■ Task description
Look in the material below for the line with "freeIndex := s.freeIndex" and the line with "(.cs .released) s with", then set down exactly those two lines and all lines between, nothing more.

■ Data supplied
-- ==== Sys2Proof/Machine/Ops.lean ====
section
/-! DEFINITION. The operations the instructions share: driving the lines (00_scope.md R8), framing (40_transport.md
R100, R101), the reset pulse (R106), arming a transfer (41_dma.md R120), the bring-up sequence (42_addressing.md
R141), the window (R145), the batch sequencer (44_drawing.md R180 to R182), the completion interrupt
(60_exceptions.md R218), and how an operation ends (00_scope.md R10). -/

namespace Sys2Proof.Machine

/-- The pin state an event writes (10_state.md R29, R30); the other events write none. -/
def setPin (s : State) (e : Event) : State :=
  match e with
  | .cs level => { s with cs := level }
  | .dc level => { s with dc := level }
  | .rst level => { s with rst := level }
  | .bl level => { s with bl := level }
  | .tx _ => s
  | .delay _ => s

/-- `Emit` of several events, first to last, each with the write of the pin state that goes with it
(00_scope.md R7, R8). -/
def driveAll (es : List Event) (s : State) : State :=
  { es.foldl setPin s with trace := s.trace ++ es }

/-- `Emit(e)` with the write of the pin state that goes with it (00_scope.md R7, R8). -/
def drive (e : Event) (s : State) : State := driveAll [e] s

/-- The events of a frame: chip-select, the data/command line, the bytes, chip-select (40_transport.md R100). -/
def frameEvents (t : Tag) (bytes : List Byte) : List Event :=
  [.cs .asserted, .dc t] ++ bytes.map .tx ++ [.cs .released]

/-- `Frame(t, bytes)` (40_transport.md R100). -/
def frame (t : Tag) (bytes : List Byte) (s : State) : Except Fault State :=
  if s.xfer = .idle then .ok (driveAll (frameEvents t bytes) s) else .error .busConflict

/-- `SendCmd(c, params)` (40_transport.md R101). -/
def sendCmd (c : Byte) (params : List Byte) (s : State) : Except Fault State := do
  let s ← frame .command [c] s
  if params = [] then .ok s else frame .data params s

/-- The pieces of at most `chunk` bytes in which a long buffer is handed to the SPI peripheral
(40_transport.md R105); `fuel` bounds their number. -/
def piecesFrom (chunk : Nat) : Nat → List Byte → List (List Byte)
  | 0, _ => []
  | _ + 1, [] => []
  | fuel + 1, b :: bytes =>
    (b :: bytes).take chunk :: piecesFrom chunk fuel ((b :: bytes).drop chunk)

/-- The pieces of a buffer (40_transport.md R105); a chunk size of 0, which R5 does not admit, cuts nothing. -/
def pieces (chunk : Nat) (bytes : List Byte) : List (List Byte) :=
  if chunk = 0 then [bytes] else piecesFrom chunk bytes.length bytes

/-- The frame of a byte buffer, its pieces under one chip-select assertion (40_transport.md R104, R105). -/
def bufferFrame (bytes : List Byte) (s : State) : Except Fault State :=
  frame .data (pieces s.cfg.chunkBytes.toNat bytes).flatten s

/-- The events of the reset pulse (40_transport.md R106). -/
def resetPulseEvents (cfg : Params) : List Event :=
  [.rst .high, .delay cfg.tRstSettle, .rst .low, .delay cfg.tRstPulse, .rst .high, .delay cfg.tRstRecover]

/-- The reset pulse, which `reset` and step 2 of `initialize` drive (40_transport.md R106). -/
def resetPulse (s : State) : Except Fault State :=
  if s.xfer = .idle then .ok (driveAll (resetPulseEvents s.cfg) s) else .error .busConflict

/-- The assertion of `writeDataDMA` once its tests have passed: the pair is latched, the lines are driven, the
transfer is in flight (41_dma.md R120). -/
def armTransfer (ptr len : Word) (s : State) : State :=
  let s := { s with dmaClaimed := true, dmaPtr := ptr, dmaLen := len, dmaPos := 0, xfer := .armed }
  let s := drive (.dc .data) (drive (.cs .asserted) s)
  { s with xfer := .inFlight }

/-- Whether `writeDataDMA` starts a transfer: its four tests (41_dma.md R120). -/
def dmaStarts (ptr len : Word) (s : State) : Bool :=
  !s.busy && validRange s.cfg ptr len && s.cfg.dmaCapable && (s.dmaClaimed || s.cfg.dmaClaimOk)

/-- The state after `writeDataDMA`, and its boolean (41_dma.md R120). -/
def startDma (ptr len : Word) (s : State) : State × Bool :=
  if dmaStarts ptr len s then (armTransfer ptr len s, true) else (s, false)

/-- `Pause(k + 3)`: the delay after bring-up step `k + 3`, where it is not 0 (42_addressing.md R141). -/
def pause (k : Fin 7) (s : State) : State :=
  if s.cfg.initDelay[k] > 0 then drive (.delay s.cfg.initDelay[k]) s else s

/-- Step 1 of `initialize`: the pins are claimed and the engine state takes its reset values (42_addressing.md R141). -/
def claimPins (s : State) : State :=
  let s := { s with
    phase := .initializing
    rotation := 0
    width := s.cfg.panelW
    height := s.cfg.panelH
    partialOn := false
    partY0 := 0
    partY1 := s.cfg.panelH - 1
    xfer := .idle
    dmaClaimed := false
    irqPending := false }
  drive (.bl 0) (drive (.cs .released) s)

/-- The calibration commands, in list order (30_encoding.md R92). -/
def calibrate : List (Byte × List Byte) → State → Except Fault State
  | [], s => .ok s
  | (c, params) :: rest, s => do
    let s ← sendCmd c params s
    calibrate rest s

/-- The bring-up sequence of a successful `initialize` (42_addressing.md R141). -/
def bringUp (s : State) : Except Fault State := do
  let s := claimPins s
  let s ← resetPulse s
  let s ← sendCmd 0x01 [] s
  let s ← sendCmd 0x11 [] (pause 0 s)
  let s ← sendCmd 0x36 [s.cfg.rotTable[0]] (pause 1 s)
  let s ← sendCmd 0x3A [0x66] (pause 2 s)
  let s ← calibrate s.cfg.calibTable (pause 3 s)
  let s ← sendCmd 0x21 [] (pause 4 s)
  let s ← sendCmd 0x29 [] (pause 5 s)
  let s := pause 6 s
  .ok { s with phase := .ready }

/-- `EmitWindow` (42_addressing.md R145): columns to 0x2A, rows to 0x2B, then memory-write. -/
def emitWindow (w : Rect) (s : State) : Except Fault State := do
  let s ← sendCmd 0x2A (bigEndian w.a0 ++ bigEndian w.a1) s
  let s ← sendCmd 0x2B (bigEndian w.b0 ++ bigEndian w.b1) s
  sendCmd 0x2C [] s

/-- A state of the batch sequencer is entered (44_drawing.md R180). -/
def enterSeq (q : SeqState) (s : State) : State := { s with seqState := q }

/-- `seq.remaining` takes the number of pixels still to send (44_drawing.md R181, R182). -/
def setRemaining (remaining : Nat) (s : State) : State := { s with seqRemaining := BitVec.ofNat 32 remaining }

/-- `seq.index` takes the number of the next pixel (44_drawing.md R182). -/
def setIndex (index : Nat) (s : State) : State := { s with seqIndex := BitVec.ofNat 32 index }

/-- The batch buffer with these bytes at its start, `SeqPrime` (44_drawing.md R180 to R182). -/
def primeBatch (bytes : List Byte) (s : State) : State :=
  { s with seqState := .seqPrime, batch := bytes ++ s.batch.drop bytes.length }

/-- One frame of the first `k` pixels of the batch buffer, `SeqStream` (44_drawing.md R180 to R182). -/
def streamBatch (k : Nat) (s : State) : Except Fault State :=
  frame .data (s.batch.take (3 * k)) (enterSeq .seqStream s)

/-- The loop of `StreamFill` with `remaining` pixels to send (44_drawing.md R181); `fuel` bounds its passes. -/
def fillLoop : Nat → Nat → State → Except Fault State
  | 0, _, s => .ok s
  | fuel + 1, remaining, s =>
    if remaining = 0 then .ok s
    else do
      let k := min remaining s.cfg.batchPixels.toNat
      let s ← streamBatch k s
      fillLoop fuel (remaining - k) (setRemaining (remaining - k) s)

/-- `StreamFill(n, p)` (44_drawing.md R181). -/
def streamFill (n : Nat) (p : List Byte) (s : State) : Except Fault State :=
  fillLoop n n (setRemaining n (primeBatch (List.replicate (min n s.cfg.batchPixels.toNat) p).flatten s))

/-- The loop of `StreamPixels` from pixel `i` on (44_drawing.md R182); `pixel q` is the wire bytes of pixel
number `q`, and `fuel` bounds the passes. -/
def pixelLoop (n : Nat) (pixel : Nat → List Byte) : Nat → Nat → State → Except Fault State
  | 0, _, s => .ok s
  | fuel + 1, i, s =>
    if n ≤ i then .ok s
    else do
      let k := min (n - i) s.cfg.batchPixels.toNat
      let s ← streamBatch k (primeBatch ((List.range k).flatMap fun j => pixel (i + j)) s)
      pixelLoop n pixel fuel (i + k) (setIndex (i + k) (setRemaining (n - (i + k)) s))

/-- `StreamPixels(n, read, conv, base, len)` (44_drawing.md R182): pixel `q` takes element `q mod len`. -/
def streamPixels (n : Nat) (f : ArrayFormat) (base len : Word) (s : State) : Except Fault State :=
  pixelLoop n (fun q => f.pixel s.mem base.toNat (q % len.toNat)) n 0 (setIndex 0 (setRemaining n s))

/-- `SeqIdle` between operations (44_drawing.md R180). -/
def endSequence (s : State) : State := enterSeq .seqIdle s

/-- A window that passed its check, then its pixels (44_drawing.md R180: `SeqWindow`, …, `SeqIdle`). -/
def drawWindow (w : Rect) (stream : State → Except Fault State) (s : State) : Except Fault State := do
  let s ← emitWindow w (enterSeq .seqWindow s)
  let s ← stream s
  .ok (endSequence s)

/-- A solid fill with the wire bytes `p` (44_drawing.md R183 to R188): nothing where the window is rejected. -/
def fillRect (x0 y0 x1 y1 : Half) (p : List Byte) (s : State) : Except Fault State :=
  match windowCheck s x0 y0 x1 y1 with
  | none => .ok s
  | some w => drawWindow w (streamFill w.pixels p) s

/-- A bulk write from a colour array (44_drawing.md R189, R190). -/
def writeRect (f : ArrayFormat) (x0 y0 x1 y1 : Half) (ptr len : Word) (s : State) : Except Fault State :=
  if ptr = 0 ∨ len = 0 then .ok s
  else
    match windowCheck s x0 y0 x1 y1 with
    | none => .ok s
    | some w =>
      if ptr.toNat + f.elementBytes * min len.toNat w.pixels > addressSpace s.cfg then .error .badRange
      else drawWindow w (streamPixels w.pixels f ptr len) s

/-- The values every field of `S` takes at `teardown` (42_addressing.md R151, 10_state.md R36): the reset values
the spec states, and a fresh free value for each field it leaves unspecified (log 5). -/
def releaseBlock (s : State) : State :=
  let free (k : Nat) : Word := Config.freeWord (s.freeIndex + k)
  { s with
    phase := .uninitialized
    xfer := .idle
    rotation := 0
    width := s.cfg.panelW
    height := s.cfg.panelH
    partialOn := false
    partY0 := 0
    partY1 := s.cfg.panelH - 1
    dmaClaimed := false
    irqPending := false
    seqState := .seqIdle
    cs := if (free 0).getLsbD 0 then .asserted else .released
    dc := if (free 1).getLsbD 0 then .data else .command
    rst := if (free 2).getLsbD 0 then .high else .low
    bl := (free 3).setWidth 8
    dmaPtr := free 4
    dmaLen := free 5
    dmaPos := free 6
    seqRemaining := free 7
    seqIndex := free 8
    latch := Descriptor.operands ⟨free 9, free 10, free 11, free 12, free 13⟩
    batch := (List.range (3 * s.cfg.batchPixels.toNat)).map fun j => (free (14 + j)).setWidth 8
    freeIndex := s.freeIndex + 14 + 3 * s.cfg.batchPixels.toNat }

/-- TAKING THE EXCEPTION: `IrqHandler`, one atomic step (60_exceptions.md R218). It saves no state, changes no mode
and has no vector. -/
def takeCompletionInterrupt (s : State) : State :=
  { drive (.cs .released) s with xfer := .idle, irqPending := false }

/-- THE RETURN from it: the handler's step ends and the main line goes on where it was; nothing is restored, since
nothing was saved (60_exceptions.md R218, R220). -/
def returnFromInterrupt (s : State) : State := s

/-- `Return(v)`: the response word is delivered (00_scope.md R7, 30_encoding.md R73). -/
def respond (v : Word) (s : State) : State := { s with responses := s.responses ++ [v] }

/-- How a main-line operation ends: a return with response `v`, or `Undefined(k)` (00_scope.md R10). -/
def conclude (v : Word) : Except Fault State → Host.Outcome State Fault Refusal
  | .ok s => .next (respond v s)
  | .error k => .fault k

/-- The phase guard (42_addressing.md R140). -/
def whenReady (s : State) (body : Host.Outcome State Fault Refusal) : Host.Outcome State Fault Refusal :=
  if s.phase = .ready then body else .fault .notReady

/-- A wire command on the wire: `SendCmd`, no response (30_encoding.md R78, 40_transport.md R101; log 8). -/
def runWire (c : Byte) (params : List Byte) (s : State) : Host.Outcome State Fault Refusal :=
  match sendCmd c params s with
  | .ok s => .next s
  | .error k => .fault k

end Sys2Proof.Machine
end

■ Answer section
    freeIndex := s.freeIndex + 14 + 3 * s.cfg.batchPixels.toNat }

/-- TAKING THE EXCEPTION: `IrqHandler`, one atomic step (60_exceptions.md R218). It saves no state, changes no mode
and has no vector. -/
def takeCompletionInterrupt (s : State) : State :=
  { drive (.cs .released) s with xfer := .idle, irqPending := false }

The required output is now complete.